Boston-area Congressman Barney Frank, long known as the sole openly gay member of Congress, choked back tears this morning as he admitted to having a love affair with a woman.

"As a young politician, and coming up through the ranks as a gay activist, I always questioned my identity," said Frank at a hastily-arranged news conference from his office in Washington, "but there comes a time in every person's life when they must look deeply into the mirror of one's soul, and now that I've done that, I have to say that I dig chicks!"

Frank added that he feels bad for betraying his constituents and his loved ones, and feels the only proper course of action is to resign.

"My supporters in Brookline and Cambridge have supported me for decades for one reason, and one reason alone... they thought I was gay," he said. "Now, I've let them down. The good news is that being gay isn't as avant garde as it was in the 70's, so if they really want to support someone who rubs the rest of America the wrong way, they can always vote for someone with a sex change, or that bitchy broad from 'The Apprentice'."

But political experts and cynics are wondering if the timing of the announcement wasn't somehow a plot to boost John Kerry's hopes of gaining the White House.

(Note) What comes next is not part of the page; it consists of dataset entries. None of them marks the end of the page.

-- ==== Sys2Proof/Machine/NcpCore.lean ====
section
/-! DEFINITION. Stages 1 to 3 of a command (16 R469): receipt and the sequence test, order, validation with the prepare of configuration
commands. -/

namespace Sys2Proof.Machine

/-! ### What a class C command would commit (16 Table NCP-5, R475) -/

/-- A commit's configuration and the bounds of its streams, or a refusal with its reply body. -/
inductive Plan where
  | refuse (r : Res) (from_ : Option Reject)
  | go (c : Cfg) (bs : List PortBound)
  deriving DecidableEq, Repr

/-- The commit has its epoch boundary at a SWITCH_TIME (05 R147). -/
def isTimed : NcpOp → Bool
  | .gclSet .. => true
  | _ => false

def planOf (c : Cfg) (timed : Bool) (d : Device) : Plan :=
  match prepare c timed d with
  | .refused r body => .refuse { status := r.status, reason := r.reason, body := body } (some r)
  | .ok bs => .go c bs

/-- An Assured stream egresses on the port (02 R64). -/
def assuredOn (c : Cfg) (p : Nat) : Bool := c.sch.streams.any (fun x => isAssured x.2 && x.2.egress.contains p)

/-- What CONFIG_LOAD asks of a blob beside R557: its DEVID is valid, or it is refused as one for another target (20 R562). (log entry 60: DESIGN CHOICE) -/
def checkLoad (i : Image) (d : Device) : Option ImgErr :=
  match checkImage 4 i d with
  | some e => some e
  | none => if i.devIdWord.getLsbD 15 then none else some .target

/-- The prepare of a class C command: what its own rule asks, then every manager's (01 R10). (log entry 80: DEDUCED) -/
def planOp (op : NcpOp) (d : Device) : Plan :=
  match op with
  | .configLoad b =>
    match (slotAtB (imageKind d 4) b).image with
    | none => .refuse (imgErrRes .format) none
    | some i =>
      match checkLoad i d with
      | some e => .refuse (imgErrRes e) none
      | none =>
        match blobOf (some i) with
        | none => .refuse (imgErrRes .format) none
        | some c =>
          -- changed gate lists need a SWITCH_TIME, which CONFIG_LOAD does not carry (05 R147) (log entry 80: DEDUCED)
          if c.sch.lists = d.cfg.sch.lists then planOf c false d else .refuse { status := 0x0105, reason := 0x0525 } none
  | .portEnable p on force =>
    if !on ∧ !force ∧ assuredOn d.cfg p then .refuse { status := 0x0202 } none else planOf (buildCfg op d.cfg) false d
  | .gclSet _ sec ns =>
    let c := buildCfg op d.cfg
    if alignOk c (sec * 1000000000 + ns) true d then planOf c true d else .refuse { status := 0x0105, reason := 0x0525 } none
  | .solsticeSet sec ns => if solsticeOk sec ns d then .go d.cfg [] else .refuse { status := 0x0105, reason := 0x1327 } none
  | .psfpUnblock _ => .go d.cfg []
  | _ => planOf (buildCfg op d.cfg) false d

/-! ### Rights, parameters, state of the device (16 R464, R469) -/

/-- Rights of a transport on an opcode (Table NCP-2). -/
def hasRight (t : Transport) (code : Nat) (d : Device) : Bool :=
  let cls := opcodeCls code
  let group := code / 256
  let diagRead := (decide (group = 0x0B) || decide (group = 0x0C)) && decide (cls = some .read)
  match t with
  | .pcie | .ethernet => true
  | .split => decide (cls = some .session) || (match d.cfg.ccr.splitGroups with | some l => l.contains group | none => diagRead)
  | .wyusin => decide (cls = some .session) || decide (code = 0x0106) || decide (group = 0x08) || diagRead

def rng (b : Bool) : Option Res := if b then some { status := 0x0105 } else none
def noPort (ps : List Nat) : Bool := ps.any (37 < ·)

/-- The ports that a gateway configuration names. -/
def gwPorts (g : GwyCfg) : List Nat :=
  g.routes.filterMap (·.src) ++ g.outputs.map (fun x => x.2.dstPort) ++ g.tc.map Prod.fst ++ g.status.map Prod.fst

/-- A parameter names a port number of 38 or more (01 R14); what LG_REBALANCE names depends on its group (`paramRes`). -/
def namesNoPort (op : NcpOp) : Bool :=
  match op with
  | .portConfig p _ | .portEnable p _ _ | .portStatus p | .shaperSet p _ _ _ => noPort [p]
  | .streamSet _ s => noPort (s.ingress :: s.egress)
  | .gclSet lists _ _ => noPort (lists.map Prod.fst)
  | .admitDryRun streams lists => noPort (lists.map Prod.fst ++ streams.flatMap (fun x => x.2.ingress :: x.2.egress))
  | .timeConfig _ ports => noPort (ports.map Prod.fst)
  | .secySet m => noPort (m.secys.map (fun x => x.2.port) ++ m.unctrl.map Prod.fst)
  | .gwConfig g => noPort (gwPorts g)
  | .zoneSet map .. => noPort (map.map (fun z => z.1 / 4096))
  | _ => false
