-- ==== Sys2Proof/Machine/Core.lean ====
section
/-! DEFINITION. The model as the host runs it. -/

def Sys2Proof.core : Host.Core :=
  { State := Sys2Proof.Machine.State, Fault := Sys2Proof.Machine.Fault,
    Refusal := Sys2Proof.Machine.Refusal, step := Sys2Proof.Machine.step, reset := Sys2Proof.Machine.State.reset }
end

"First Kerry votes for the war in Iraq, then they put on a pro-military convention that would have made Joe McCarthy proud, and now they tell us Barney Frank is straight? Geez, what's next -- dumping John Edwards and putting Dick Cheney on the ticket?" asked Larry Sabato of the University of Virginia. "I know they're trying to grab the Joe Six-Pack vote, but this is ridiculous."

Republican leaders are similarly miffed.

"This is not good news for us," complained RNC Chairman Ed Gillespie. "We get at least $50,000 a day in donations every time we show Frank's picture at our rallies and talk about the Democrats in Washington attacking God's values. This is going to hurt unless we can come up with a new scapegoat real soon."

Meanwhile, plans for arranging a special election to fill Frank's seat are being delayed as the Congressman refuses to step down before November.

"Are you crazy?" Frank asked when questioned about why he wasn't officially resigning sooner. "Have you see the hot interns that we get in this office every September when the new college semester starts? I'm not leaving until give each and every one of them the 'Gary Condit' treatment, know what I mean?"

But in a demonstration of agreement seen only at rare points of political harmony, such as the votes on the Patriot Act and the decision to authorize President Bush to invade Iraq, both Republicans and Democrats rallied to have Frank step down sooner.

"Gay or not, he pretended to be gay, and that's just as bad," thundered Gillespie. "Maybe even worse, since you can't really choose to be gay, but you can choose to pretend to be gay."

"Oh, wait," he said, the blood draining from his face as fellow Republicans put their heads in the hands. "Fuck."

"We Democrats cannot stand to see someone who changes his mind on such a drastic issue remain in office," said Senator and Presidential candidate John Kerry. "I mean, come on, how do we know what he really thinks?"


Jake Novak writes for enduringvision.com, a webpage of satire, and also love.